/-! ### `setPulse` -/

@[simp] theorem State.setPulse_pins (u : PulseId) (p : Option Pulse) : (s.setPulse u p).pins = s.pins := by cases u <;> rfl
@[simp] theorem State.setPulse_intake (u : PulseId) (p : Option Pulse) : (s.setPulse u p).intake = s.intake := by cases u <;> rfl
@[simp] theorem State.setPulse_store (u : PulseId) (p : Option Pulse) : (s.setPulse u p).store = s.store := by cases u <;> rfl
@[simp] theorem State.setPulse_feeders (u : PulseId) (p : Option Pulse) : (s.setPulse u p).feeders = s.feeders := by cases u <;> rfl
@[simp] theorem State.setPulse_filters (u : PulseId) (p : Option Pulse) : (s.setPulse u p).filters = s.filters := by cases u <;> rfl
@[simp] theorem State.setPulse_gate (u : PulseId) (p : Option Pulse) : (s.setPulse u p).gate = s.gate := by cases u <;> rfl
@[simp] theorem State.setPulse_tables (u : PulseId) (p : Option Pulse) : (s.setPulse u p).tables = s.tables := by cases u <;> rfl
@[simp] theorem State.setPulse_flags (u : PulseId) (p : Option Pulse) : (s.setPulse u p).flags = s.flags := by cases u <;> rfl
@[simp] theorem State.setPulse_panel (u : PulseId) (p : Option Pulse) : (s.setPulse u p).panel = s.panel := by cases u <;> rfl
@[simp] theorem State.setPulse_routing (u : PulseId) (p : Option Pulse) : (s.setPulse u p).routing = s.routing := by cases u <;> rfl
@[simp] theorem State.setPulse_power (u : PulseId) (p : Option Pulse) : (s.setPulse u p).power = s.power := by cases u <;> rfl
@[simp] theorem State.setPulse_checkers (u : PulseId) (p : Option Pulse) : (s.setPulse u p).checkers = s.checkers := by cases u <;> rfl
@[simp] theorem State.setPulse_monitor (u : PulseId) (p : Option Pulse) : (s.setPulse u p).monitor = s.monitor := by cases u <;> rfl
@[simp] theorem State.setPulse_stage (u : PulseId) (p : Option Pulse) : (s.setPulse u p).stage = s.stage := by cases u <;> rfl
@[simp] theorem State.setPulse_audit (u : PulseId) (p : Option Pulse) : (s.setPulse u p).audit = s.audit := by cases u <;> rfl
@[simp] theorem State.setPulse_snapshot (u : PulseId) (p : Option Pulse) : (s.setPulse u p).snapshot = s.snapshot := by cases u <;> rfl
@[simp] theorem State.setPulse_links (u : PulseId) (p : Option Pulse) : (s.setPulse u p).links = s.links := by cases u <;> rfl
@[simp] theorem State.setPulse_key (u : PulseId) (p : Option Pulse) : (s.setPulse u p).key = s.key := by cases u <;> rfl
@[simp] theorem State.setPulse_reports (u : PulseId) (p : Option Pulse) : (s.setPulse u p).reports = s.reports := by cases u <;> rfl
@[simp] theorem State.setPulse_late (u : PulseId) (p : Option Pulse) : (s.setPulse u p).late = s.late := by cases u <;> rfl
@[simp] theorem State.setPulse_choices (u : PulseId) (p : Option Pulse) : (s.setPulse u p).choices = s.choices := by cases u <;> rfl
@[simp] theorem State.setPulse_pending (u : PulseId) (p : Option Pulse) : (s.setPulse u p).pending = s.pending := by cases u <;> rfl

/-! ### `setFilter` -/

@[simp] theorem State.setFilter_pins (b : Bay) (m : CoinLine) (f : EchoFilter) : (s.setFilter b m f).pins = s.pins := by cases m <;> rfl
@[simp] theorem State.setFilter_intake (b : Bay) (m : CoinLine) (f : EchoFilter) : (s.setFilter b m f).intake = s.intake := by cases m <;> rfl
@[simp] theorem State.setFilter_store (b : Bay) (m : CoinLine) (f : EchoFilter) : (s.setFilter b m f).store = s.store := by cases m <;> rfl
@[simp] theorem State.setFilter_feeders (b : Bay) (m : CoinLine) (f : EchoFilter) : (s.setFilter b m f).feeders = s.feeders := by cases m <;> rfl
@[simp] theorem State.setFilter_pulses (b : Bay) (m : CoinLine) (f : EchoFilter) : (s.setFilter b m f).pulses = s.pulses := by cases m <;> rfl
@[simp] theorem State.setFilter_gate (b : Bay) (m : CoinLine) (f : EchoFilter) : (s.setFilter b m f).gate = s.gate := by cases m <;> rfl
@[simp] theorem State.setFilter_tables (b : Bay) (m : CoinLine) (f : EchoFilter) : (s.setFilter b m f).tables = s.tables := by cases m <;> rfl
@[simp] theorem State.setFilter_flags (b : Bay) (m : CoinLine) (f : EchoFilter) : (s.setFilter b m f).flags = s.flags := by cases m <;> rfl
@[simp] theorem State.setFilter_panel (b : Bay) (m : CoinLine) (f : EchoFilter) : (s.setFilter b m f).panel = s.panel := by cases m <;> rfl
@[simp] theorem State.setFilter_routing (b : Bay) (m : CoinLine) (f : EchoFilter) : (s.setFilter b m f).routing = s.routing := by cases m <;> rfl
@[simp] theorem State.setFilter_power (b : Bay) (m : CoinLine) (f : EchoFilter) : (s.setFilter b m f).power = s.power := by cases m <;> rfl
@[simp] theorem State.setFilter_checkers (b : Bay) (m : CoinLine) (f : EchoFilter) : (s.setFilter b m f).checkers = s.checkers := by cases m <;> rfl
@[simp] theorem State.setFilter_monitor (b : Bay) (m : CoinLine) (f : EchoFilter) : (s.setFilter b m f).monitor = s.monitor := by cases m <;> rfl
@[simp] theorem State.setFilter_stage (b : Bay) (m : CoinLine) (f : EchoFilter) : (s.setFilter b m f).stage = s.stage := by cases m <;> rfl
@[simp] theorem State.setFilter_audit (b : Bay) (m : CoinLine) (f : EchoFilter) : (s.setFilter b m f).audit = s.audit := by cases m <;> rfl
@[simp] theorem State.setFilter_snapshot (b : Bay) (m : CoinLine) (f : EchoFilter) : (s.setFilter b m f).snapshot = s.snapshot := by cases m <;> rfl
@[simp] theorem State.setFilter_links (b : Bay) (m : CoinLine) (f : EchoFilter) : (s.setFilter b m f).links = s.links := by cases m <;> rfl
@[simp] theorem State.setFilter_key (b : Bay) (m : CoinLine) (f : EchoFilter) : (s.setFilter b m f).key = s.key := by cases m <;> rfl
@[simp] theorem State.setFilter_reports (b : Bay) (m : CoinLine) (f : EchoFilter) : (s.setFilter b m f).reports = s.reports := by cases m <;> rfl
@[simp] theorem State.setFilter_late (b : Bay) (m : CoinLine) (f : EchoFilter) : (s.setFilter b m f).late = s.late := by cases m <;> rfl
@[simp] theorem State.setFilter_choices (b : Bay) (m : CoinLine) (f : EchoFilter) : (s.setFilter b m f).choices = s.choices := by cases m <;> rfl
@[simp] theorem State.setFilter_pending (b : Bay) (m : CoinLine) (f : EchoFilter) : (s.setFilter b m f).pending = s.pending := by cases m <;> rfl

/-! ### `report` -/

@[simp] theorem State.report_pins (r : Report) : (s.report r).pins = s.pins := rfl
@[simp] theorem State.report_intake (r : Report) : (s.report r).intake = s.intake := rfl
@[simp] theorem State.report_store (r : Report) : (s.report r).store = s.store := rfl
@[simp] theorem State.report_feeders (r : Report) : (s.report r).feeders = s.feeders := rfl
@[simp] theorem State.report_pulses (r : Report) : (s.report r).pulses = s.pulses := rfl
@[simp] theorem State.report_filters (r : Report) : (s.report r).filters = s.filters := rfl
@[simp] theorem State.report_gate (r : Report) : (s.report r).gate = s.gate := rfl
@[simp] theorem State.report_tables (r : Report) : (s.report r).tables = s.tables := rfl
@[simp] theorem State.report_flags (r : Report) : (s.report r).flags = s.flags := rfl
@[simp] theorem State.report_panel (r : Report) : (s.report r).panel = s.panel := rfl
@[simp] theorem State.report_routing (r : Report) : (s.report r).routing = s.routing := rfl
@[simp] theorem State.report_power (r : Report) : (s.report r).power = s.power := rfl
@[simp] theorem State.report_checkers (r : Report) : (s.report r).checkers = s.checkers := rfl
@[simp] theorem State.report_monitor (r : Report) : (s.report r).monitor = s.monitor := rfl
@[simp] theorem State.report_stage (r : Report) : (s.report r).stage = s.stage := rfl
@[simp] theorem State.report_audit (r : Report) : (s.report r).audit = s.audit := rfl
@[simp] theorem State.report_snapshot (r : Report) : (s.report r).snapshot = s.snapshot := rfl
@[simp] theorem State.report_links (r : Report) : (s.report r).links = s.links := rfl
@[simp] theorem State.report_key (r : Report) : (s.report r).key = s.key := rfl
@[simp] theorem State.report_choices (r : Report) : (s.report r).choices = s.choices := rfl
@[simp] theorem State.report_pending (r : Report) : (s.report r).pending = s.pending := rfl

/-! ### `bump` -/

@[simp] theorem State.bump_pins (i : CounterIx) (k : Nat) : (s.bump i k).pins = s.pins := rfl
@[simp] theorem State.bump_intake (i : CounterIx) (k : Nat) : (s.bump i k).intake = s.intake := rfl
@[simp] theorem State.bump_store (i : CounterIx) (k : Nat) : (s.bump i k).store = s.store := rfl
@[simp] theorem State.bump_feeders (i : CounterIx) (k : Nat) : (s.bump i k).feeders = s.feeders := rfl
@[simp] theorem State.bump_pulses (i : CounterIx) (k : Nat) : (s.bump i k).pulses = s.pulses := rfl
@[simp] theorem State.bump_filters (i : CounterIx) (k : Nat) : (s.bump i k).filters = s.filters := rfl
@[simp] theorem State.bump_gate (i : CounterIx) (k : Nat) : (s.bump i k).gate = s.gate := rfl
@[simp] theorem State.bump_tables (i : CounterIx) (k : Nat) : (s.bump i k).tables = s.tables := rfl
@[simp] theorem State.bump_flags (i : CounterIx) (k : Nat) : (s.bump i k).flags = s.flags := rfl
@[simp] theorem State.bump_panel (i : CounterIx) (k : Nat) : (s.bump i k).panel = s.panel := rfl
@[simp] theorem State.bump_routing (i : CounterIx) (k : Nat) : (s.bump i k).routing = s.routing := rfl
@[simp] theorem State.bump_power (i : CounterIx) (k : Nat) : (s.bump i k).power = s.power := rfl
@[simp] theorem State.bump_checkers (i : CounterIx) (k : Nat) : (s.bump i k).checkers = s.checkers := rfl
@[simp] theorem State.bump_monitor (i : CounterIx) (k : Nat) : (s.bump i k).monitor = s.monitor := rfl
@[simp] theorem State.bump_stage (i : CounterIx) (k : Nat) : (s.bump i k).stage = s.stage := rfl
@[simp] theorem State.bump_snapshot (i : CounterIx) (k : Nat) : (s.bump i k).snapshot = s.snapshot := rfl
@[simp] theorem State.bump_links (i : CounterIx) (k : Nat) : (s.bump i k).links = s.links := rfl
@[simp] theorem State.bump_key (i : CounterIx) (k : Nat) : (s.bump i k).key = s.key := rfl
@[simp] theorem State.bump_reports (i : CounterIx) (k : Nat) : (s.bump i k).reports = s.reports := rfl
@[simp] theorem State.bump_late (i : CounterIx) (k : Nat) : (s.bump i k).late = s.late := rfl
@[simp] theorem State.bump_choices (i : CounterIx) (k : Nat) : (s.bump i k).choices = s.choices := rfl
@[simp] theorem State.bump_pending (i : CounterIx) (k : Nat) : (s.bump i k).pending = s.pending := rfl

/-! ### `followCoils` -/

@[simp] theorem State.followCoils_pins : (s.followCoils).pins = s.pins := rfl
@[simp] theorem State.followCoils_store : (s.followCoils).store = s.store := rfl
@[simp] theorem State.followCoils_feeders : (s.followCoils).feeders = s.feeders := rfl
@[simp] theorem State.followCoils_pulses : (s.followCoils).pulses = s.pulses := rfl
@[simp] theorem State.followCoils_filters : (s.followCoils).filters = s.filters := rfl
@[simp] theorem State.followCoils_gate : (s.followCoils).gate = s.gate := rfl
@[simp] theorem State.followCoils_tables : (s.followCoils).tables = s.tables := rfl
@[simp] theorem State.followCoils_flags : (s.followCoils).flags = s.flags := rfl
@[simp] theorem State.followCoils_panel : (s.followCoils).panel = s.panel := rfl
@[simp] theorem State.followCoils_routing : (s.followCoils).routing = s.routing := rfl
@[simp] theorem State.followCoils_power : (s.followCoils).power = s.power := rfl
@[simp] theorem State.followCoils_checkers : (s.followCoils).checkers = s.checkers := rfl
@[simp] theorem State.followCoils_monitor : (s.followCoils).monitor = s.monitor := rfl
@[simp] theorem State.followCoils_stage : (s.followCoils).stage = s.stage := rfl
@[simp] theorem State.followCoils_audit : (s.followCoils).audit = s.audit := rfl
@[simp] theorem State.followCoils_snapshot : (s.followCoils).snapshot = s.snapshot := rfl
@[simp] theorem State.followCoils_links : (s.followCoils).links = s.links := rfl
@[simp] theorem State.followCoils_key : (s.followCoils).key = s.key := rfl
@[simp] theorem State.followCoils_reports : (s.followCoils).reports = s.reports := rfl
@[simp] theorem State.followCoils_late : (s.followCoils).late = s.late := rfl
@[simp] theorem State.followCoils_choices : (s.followCoils).choices = s.choices := rfl
@[simp] theorem State.followCoils_pending : (s.followCoils).pending = s.pending := rfl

• [EXERCISE DESCRIPTION]
Please give again the lines above between the line holding "k).store = s.store := rfl" and the line holding "k).flags = s.flags := rfl", inclusive, exactly as they are and with nothing added.

• [ANSWER SPACE]
@[simp] theorem State.bump_store (i : CounterIx) (k : Nat) : (s.bump i k).store = s.store := rfl
@[simp] theorem State.bump_feeders (i : CounterIx) (k : Nat) : (s.bump i k).feeders = s.feeders := rfl
@[simp] theorem State.bump_pulses (i : CounterIx) (k : Nat) : (s.bump i k).pulses = s.pulses := rfl
@[simp] theorem State.bump_filters (i : CounterIx) (k : Nat) : (s.bump i k).filters = s.filters := rfl
@[simp] theorem State.bump_gate (i : CounterIx) (k : Nat) : (s.bump i k).gate = s.gate := rfl
@[simp] theorem State.bump_tables (i : CounterIx) (k : Nat) : (s.bump i k).tables = s.tables := rfl
@[simp] theorem State.bump_flags (i : CounterIx) (k : Nat) : (s.bump i k).flags = s.flags := rfl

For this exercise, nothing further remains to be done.